Start of Provided data

/-- The dispatch check (R113) in terms of the word's opcode digit. -/
theorem decode_eq_error_iff_hexDigit {w : Word} {n : Nat} :
    decode w = .error (.invalidOpcode n) ↔ Config.handlerCount ≤ hexDigit w 7 ∧ n = hexDigit w 7 := by
  rw [decode_eq_error_iff, List.getElem?_eq_none_iff, opcodeIndex_toNat]
  rfl

/-- R88: the words whose opcode digit has no handler are those from 0xD0000000 on. -/
theorem handlerCount_le_hexDigit_iff {w : Word} : Config.handlerCount ≤ hexDigit w 7 ↔ 0xD0000000 ≤ w.toNat := by
  have hw := w.isLt
  simp only [hexDigit, Config.handlerCount]
  omega

/-- Settles O19: the dispatch check on the opcode digit, and its fault, which leaves the state as it was. -/
theorem illegalOpcodesFaultAtDispatch : Obligations.IllegalOpcodesFaultAtDispatch := by
  refine ⟨fun w n => ?rejected, fun s hs => ?unchanged⟩
  case rejected => rw [decode_eq_error_iff_hexDigit, handlerCount_le_hexDigit_iff]
  case unchanged =>
    exact hostStep_of_fault (step_of_decode_error (decode_eq_error_iff_hexDigit.mpr ⟨hs, rfl⟩))

end Sys2Proof.Machine
end

section
/-! PROOFS, family 40_execution_cycle.md. What an instruction does once its register fields are checked: where a
used field is 8 or more, it faults with the first such field (R115); otherwise a handler is its rule on the
registers named, which makes the rule's one write (R118) or raises a fault of another kind. Then a faulted step
at the host (R121, R222). -/

namespace Sys2Proof.Machine

/-! ### The register-index check -/

/-- The register-index check passes exactly when the instruction is well-formed (R115). -/
theorem firstBadReg_usedRegs_eq_none_iff {i : Instr} : firstBadReg i.usedRegs = none ↔ i.WellFormed := by
  simp only [firstBadReg, Option.map_eq_none_iff, List.find?_eq_none, decide_eq_true_eq, Nat.not_le]

theorem resolveTwo_of_firstBadReg {a b : Field} {n : Nat} (h : firstBadReg [a, b] = some n) :
    resolveTwo a b = .error (.registerFault n) := by
  rcases resolveTwo_spec a b with ⟨-, -, hnone, -⟩ | ⟨m, hm, hr⟩
  · cases hnone.symm.trans h
  · cases hm.symm.trans h
    exact hr

theorem resolveThree_of_firstBadReg {a b d : Field} {n : Nat} (h : firstBadReg [a, b, d] = some n) :
    resolveThree a b d = .error (.registerFault n) := by
  rcases resolveThree_spec a b d with ⟨-, -, -, hnone, -⟩ | ⟨m, hm, hr⟩
  · cases hnone.symm.trans h
  · cases hm.symm.trans h
    exact hr

theorem resolveReg_of_firstBadReg {a : Field} {n : Nat} (h : firstBadReg [a] = some n) :
    resolveReg a.toNat = .error (.registerFault n) := by
  rw [firstBadReg_cons, firstBadReg_nil] at h
  split at h
  next hge =>
    cases h
    exact resolveReg_of_ge hge
  next => cases h

/-- A handler whose first operation fails ends in that operation's fault. -/
theorem finish_bind_of_error {α : Type} {x : Except Fault α} {f : Fault} (k : α → Except Fault State)
    (h : x = .error f) : finish (x >>= k) = .fault f := by
  rw [h]
  rfl

/-- R115 for every instruction: the first used field that is no register index is its fault. -/
theorem faultsOnBadReg_usedRegs (i : Instr) : FaultsOnBadReg i.usedRegs i := by
  intro s n h
  cases i
  case fetch | store | set => exact finish_bind_of_error _ (resolveTwo_of_firstBadReg h)
  case add | sub | mul | div => exact finish_bind_of_error _ (resolveThree_of_firstBadReg h)
  case setc => exact finish_bind_of_error _ (resolveReg_of_firstBadReg h)
  case shl | shr | and | or | xor => cases h

/-! ### The handlers on checked register fields -/

section Checked
variable {op1 op2 op3 : Field} (s : State) (h1 : op1.toNat < Config.regCount)
  (h2 : op2.toNat < Config.regCount) (h3 : op3.toNat < Config.regCount)

theorem execFetch_of_lt : execFetch op1 op2 s =
    finish (s.writeReg ⟨op2.toNat, h2⟩ <$> s.mem.readWord s.x[op1.toNat]) := by
  rw [execFetch, resolveTwo_of_lt h1 h2]
  rfl

theorem execStore_of_lt : execStore op1 op2 s =
    finish ((fun mem => { s with mem }) <$> s.mem.writeWord s.x[op2.toNat] s.x[op1.toNat]) := by
  rw [execStore, resolveTwo_of_lt h1 h2]
  rfl

theorem execSet_of_lt : execSet op1 op2 s = .next (s.writeReg ⟨op2.toNat, h2⟩ s.x[op1.toNat]) := by
  rw [execSet, resolveTwo_of_lt h1 h2]
  rfl

theorem execSetc_of_lt (k : Const) :
    execSetc op1 k s = .next (s.writeReg ⟨op1.toNat, h1⟩ (constantOperand k)) := by
  rw [execSetc, resolveReg_of_lt h1]
  rfl

theorem execAlu_of_lt (result : Word → Word → Except Fault Word) : execAlu result op1 op2 op3 s =
    finish (s.writeReg ⟨op3.toNat, h3⟩ <$> result s.x[op1.toNat] s.x[op2.toNat]) := by
  rw [execAlu, resolveThree_of_lt h1 h2 h3]
  rfl

/-- An ALU handler whose result function never faults (R161 to R163). -/
theorem execAlu_ok_of_lt (result : Word → Word → Word) :
    execAlu (fun a b => .ok (result a b)) op1 op2 op3 s =
      .next (s.writeReg ⟨op3.toNat, h3⟩ (result s.x[op1.toNat] s.x[op2.toNat])) :=
  execAlu_of_lt s h1 h2 h3 _

end Checked

/-! ### The one write of an instruction -/

@[simp] theorem regValue_of_lt {s : State} {k : Nat} (h : k < Config.regCount) : regValue s k = s.x[k] := by
  rw [regValue, Vector.getElem?_eq_getElem h, Option.getD_some]

theorem writesReg_writeReg {s : State} {d : Field} {p : Word → Prop} {v : Word}
    (hd : d.toNat < Config.regCount) (hv : p v) : WritesReg d p s (s.writeReg ⟨d.toNat, hd⟩ v) :=
  ⟨hd, by rwa [getElem_writeReg_self], onlyRegMayDiffer_writeReg s d.toNat hd v⟩

/-- The constant operand is the constant's value: zero-extended (D2). -/
theorem toNat_constantOperand (k : Const) : (constantOperand k).toNat = k.toNat :=
  BitVec.toNat_setWidth_of_le (by decide)

/-- What performing an instruction comes to once its register fields are checked: the one write of its rule,
or a fault that is not about a register index. -/
def EffectOrOtherFault (i : Instr) (s : State) : Prop :=
  (∃ t, exec i s = .next t ∧ EffectOf i s t) ∨ ∃ f, exec i s = .fault f ∧ ∀ n, f ≠ .registerFault n

section Checked
variable {op1 op2 op3 : Field} (s : State) (h1 : op1.toNat < Config.regCount)
  (h2 : op2.toNat < Config.regCount) (h3 : op3.toNat < Config.regCount)
include h1

theorem effectOrOtherFault_setc (k : Const) : EffectOrOtherFault (.setc op1 k) s :=
  .inl ⟨_, execSetc_of_lt s h1 k,
    writesReg_writeReg (p := fun v => v.toNat = k.toNat) h1 (toNat_constantOperand k)⟩

include h2

theorem effectOrOtherFault_fetch : EffectOrOtherFault (.fetch op1 op2) s := by
  have hexec := execFetch_of_lt s h1 h2
  by_cases hb : s.mem.InBounds s.x[op1.toNat]
  · obtain ⟨v, hread, hv⟩ := Memory.readWord_of_inBounds hb
    rw [hread] at hexec
    refine .inl ⟨_, hexec, ?_⟩
    simp only [EffectOf, regValue_of_lt h1]
    exact ⟨hb, writesReg_writeReg h2 hv⟩
  · rw [Memory.readWord_of_lt (Nat.not_le.mp hb)] at hexec
    exact .inr ⟨_, hexec, nofun⟩

theorem effectOrOtherFault_store : EffectOrOtherFault (.store op1 op2) s := by
  have hexec := execStore_of_lt s h1 h2
  by_cases hb : s.mem.InBounds s.x[op2.toNat]
  · obtain ⟨m, hwrite, hsize, hbytes, hframe⟩ := Memory.writeWord_of_inBounds s.x[op1.toNat] hb
    rw [hwrite] at hexec
    refine .inl ⟨_, hexec, h2, hb, ?_, rfl, ⟨rfl, rfl, rfl, rfl⟩, hsize, hframe⟩
    rw [regValue_of_lt h1]
    exact hbytes
  · rw [Memory.writeWord_of_lt _ (Nat.not_le.mp hb)] at hexec
    exact .inr ⟨_, hexec, nofun⟩

theorem effectOrOtherFault_set : EffectOrOtherFault (.set op1 op2) s :=
  .inl ⟨_, execSet_of_lt s h1 h2,
    writesReg_writeReg (p := fun v => v = regValue s op1.toNat) h2 (regValue_of_lt h1).symm⟩

include h3

theorem effectOrOtherFault_div : EffectOrOtherFault (.div op1 op2 op3) s := by
  have hexec := execAlu_of_lt s h1 h2 h3 divResult
  rcases divResult_eq s.x[op1.toNat] s.x[op2.toNat] with ⟨hne, hr⟩ | ⟨-, hr⟩ <;> rw [hr] at hexec
  · refine .inl ⟨_, hexec, ?_⟩
    simp only [EffectOf, regValue_of_lt h1, regValue_of_lt h2]
    exact ⟨fun h0 => hne (congrArg BitVec.toInt h0), writesReg_writeReg h3 (wraps_wrap32 _)⟩
  · exact .inr ⟨_, hexec, nofun⟩

end Checked

/-- A well-formed instruction makes the one write of its rule (R118) or raises no RegisterFault. -/
theorem effectOrOtherFault_of_wellFormed {i : Instr} (h : i.WellFormed) (s : State) :
    EffectOrOtherFault i s := by
  cases i <;> simp only [Instr.WellFormed, Instr.usedRegs, List.forall_mem_cons] at h
  case fetch =>
    obtain ⟨h1, h2, -⟩ := h
    exact effectOrOtherFault_fetch s h1 h2
  case store =>
    obtain ⟨h1, h2, -⟩ := h
    exact effectOrOtherFault_store s h1 h2
  case set =>
    obtain ⟨h1, h2, -⟩ := h
    exact effectOrOtherFault_set s h1 h2
  case setc =>
    obtain ⟨h1, -⟩ := h
    exact effectOrOtherFault_setc s h1 _
  case add | sub | mul =>
    obtain ⟨h1, h2, h3, -⟩ := h
    refine .inl ⟨_, execAlu_ok_of_lt s h1 h2 h3 _, ?_⟩
    simp only [EffectOf, regValue_of_lt h1, regValue_of_lt h2]
    exact writesReg_writeReg h3 (wraps_wrap32 _)
  case div =>
    obtain ⟨h1, h2, h3, -⟩ := h
    exact effectOrOtherFault_div s h1 h2 h3
  case shl | shr | and | or | xor => exact .inr ⟨_, rfl, nofun⟩

/-- The one write is to a general register or to memory, so the special registers are as before. -/
theorem OneWrite.sameSpecials {s t : State} (h : OneWrite s t) : SameSpecials s t := by
  cases h <;> exact ⟨rfl, rfl, rfl, rfl⟩

/-- An instruction that completes is well-formed and made the one write of its rule (R115, R118). -/
theorem wellFormed_and_effectOf_of_exec {i : Instr} {s t : State} (h : exec i s = .next t) :
    i.WellFormed ∧ EffectOf i s t := by
  cases hbad : firstBadReg i.usedRegs with
  | some n => cases (faultsOnBadReg_usedRegs i s n hbad).symm.trans h
  | none =>
    have hwf := firstBadReg_usedRegs_eq_none_iff.mp hbad
    rcases effectOrOtherFault_of_wellFormed hwf s with ⟨t', ht', heffect⟩ | ⟨f, hf, -⟩
    · cases ht'.symm.trans h
      exact ⟨hwf, heffect⟩
    · cases hf.symm.trans h

/-- Settles O22: the word in `pc` decodes, since the step completes, and its handler made one write. -/
theorem successfulStepMakesOneWrite : Obligations.SuccessfulStepMakesOneWrite := by
  intro s t h
  refine ⟨(oneWrite_of_step h).sameSpecials, ?_⟩
  cases hd : decode s.pc with
  | ok i => exact ⟨i, rfl, wellFormed_and_effectOf_of_exec ((step_of_decode_ok hd).symm.trans h)⟩
  | error e => cases (step_of_decode_error hd).symm.trans h

/-! ### The fields that are checked -/

/-- An instruction that reports a RegisterFault has a register field that is no register index, and reports
the first (R115). -/
theorem firstBadReg_of_exec {i : Instr} {s : State} {n : Nat} (h : exec i s = .fault (.registerFault n)) :
    firstBadReg i.usedRegs = some n := by
  cases hbad : firstBadReg i.usedRegs with
  | some m =>
    cases (faultsOnBadReg_usedRegs i s m hbad).symm.trans h
    rfl
  | none =>
    rcases effectOrOtherFault_of_wellFormed (firstBadReg_usedRegs_eq_none_iff.mp hbad) s with
      ⟨t, ht, -⟩ | ⟨f, hf, hne⟩
    · cases ht.symm.trans h
    · cases hf.symm.trans h
      exact absurd rfl (hne n)

/-- Four bits of a word at a multiple of four are a hexadecimal digit (R81). -/
theorem toNat_extractLsb'_four (w : Word) (k : Nat) : (w.extractLsb' (4 * k) 4).toNat = hexDigit w k := by
  rw [BitVec.extractLsb'_toNat, Nat.shiftRight_eq_div_pow, Nat.pow_mul]
  rfl

theorem op1_toNat (w : Word) : (decodeFields w).op1.toNat = hexDigit w 6 := toNat_extractLsb'_four w 6

theorem op2_toNat (w : Word) : (decodeFields w).op2.toNat = hexDigit w 5 := toNat_extractLsb'_four w 5

theorem op3_toNat (w : Word) : (decodeFields w).op3.toNat = hexDigit w 4 := toNat_extractLsb'_four w 4

/-- R86 and R115's list agree: the register fields that row `n` of the dispatch table binds are the digits
that opcode index `n` uses. -/
theorem usedRegs_of_dispatchTable (w : Word) {n : Nat} {row : Fields → Instr}
    (h : dispatchTable[n]? = some row) :
    (row (decodeFields w)).usedRegs.map (·.toNat) = (usedDigits n).map (hexDigit w) := by
  match n with
  | 0 | 1 | 2 =>
    cases h
    exact congrArg₂ (fun a b => [a, b]) (op1_toNat w) (op2_toNat w)
  | 3 | 4 | 5 | 6 =>
    cases h
    exact congr (congrArg₂ (fun a b d => [a, b, d]) (op1_toNat w) (op2_toNat w)) (op3_toNat w)
  | 7 =>
    cases h
    exact congrArg (fun a => [a]) (op1_toNat w)
  | 8 | 9 | 10 | 11 | 12 =>
    cases h
    rfl
  | n + 13 => cases h

/-- Settles O14: the check as every handler makes it, and the digits it reads. -/
theorem registerIndexCheckInFieldOrder : Obligations.RegisterIndexCheckInFieldOrder := by
  refine ⟨faultsOnBadReg_usedRegs, fun _ _ _ => firstBadReg_of_exec, fun w i hd => ?_⟩
  obtain ⟨row, hrow, rfl⟩ := decode_eq_ok_iff.mp hd
  rw [opcodeIndex_toNat] at hrow
  exact usedRegs_of_dispatchTable w hrow

/-! ### A faulted step at the host -/

/-- HostStep returns a fault exactly when its step faults (R191). -/
theorem hostStep_fst_eq_fault_iff {s : State} {f : Fault} :
    (hostStep s).1 = .fault f ↔ step s = .fault f := by
  rcases step_eq_next_or_fault s with ⟨t, h⟩ | ⟨g, h⟩
  · simp [hostStep_of_next h, h]
  · simp [hostStep_of_fault h, h]

/-- Settles O33: the faulted step left the state it started from, so the next step is the same one. -/
theorem faultedStepLeavesStateAndRecurs : Obligations.FaultedStepLeavesStateAndRecurs := by
  intro s f h
  have hstep := hostStep_of_fault (hostStep_fst_eq_fault_iff.mp h)
  have hkept : (hostStep s).2 = s := congrArg Prod.snd hstep
  exact ⟨hkept, by rw [hkept, hstep]⟩

end Sys2Proof.Machine
end

section
/-! PROOFS, family 41_memory_ops.md. First the encoding of a two-register row (R85, R86), read off the dispatch
table and the instruction's fields. Then FETCH (R141) and STORE (R142) on checked register fields: each is a word
access at the value of the offset register, so its two outcomes are the two sides of the access's bounds test. -/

End of Provided data

Exercise → Every line of the records containing the word "which" must appear in the answer.

Task response →
/-- Settles O19: the dispatch check on the opcode digit, and its fault, which leaves the state as it was. -/
registers named, which makes the rule's one write (R118) or raises a fault of another kind. Then a faulted step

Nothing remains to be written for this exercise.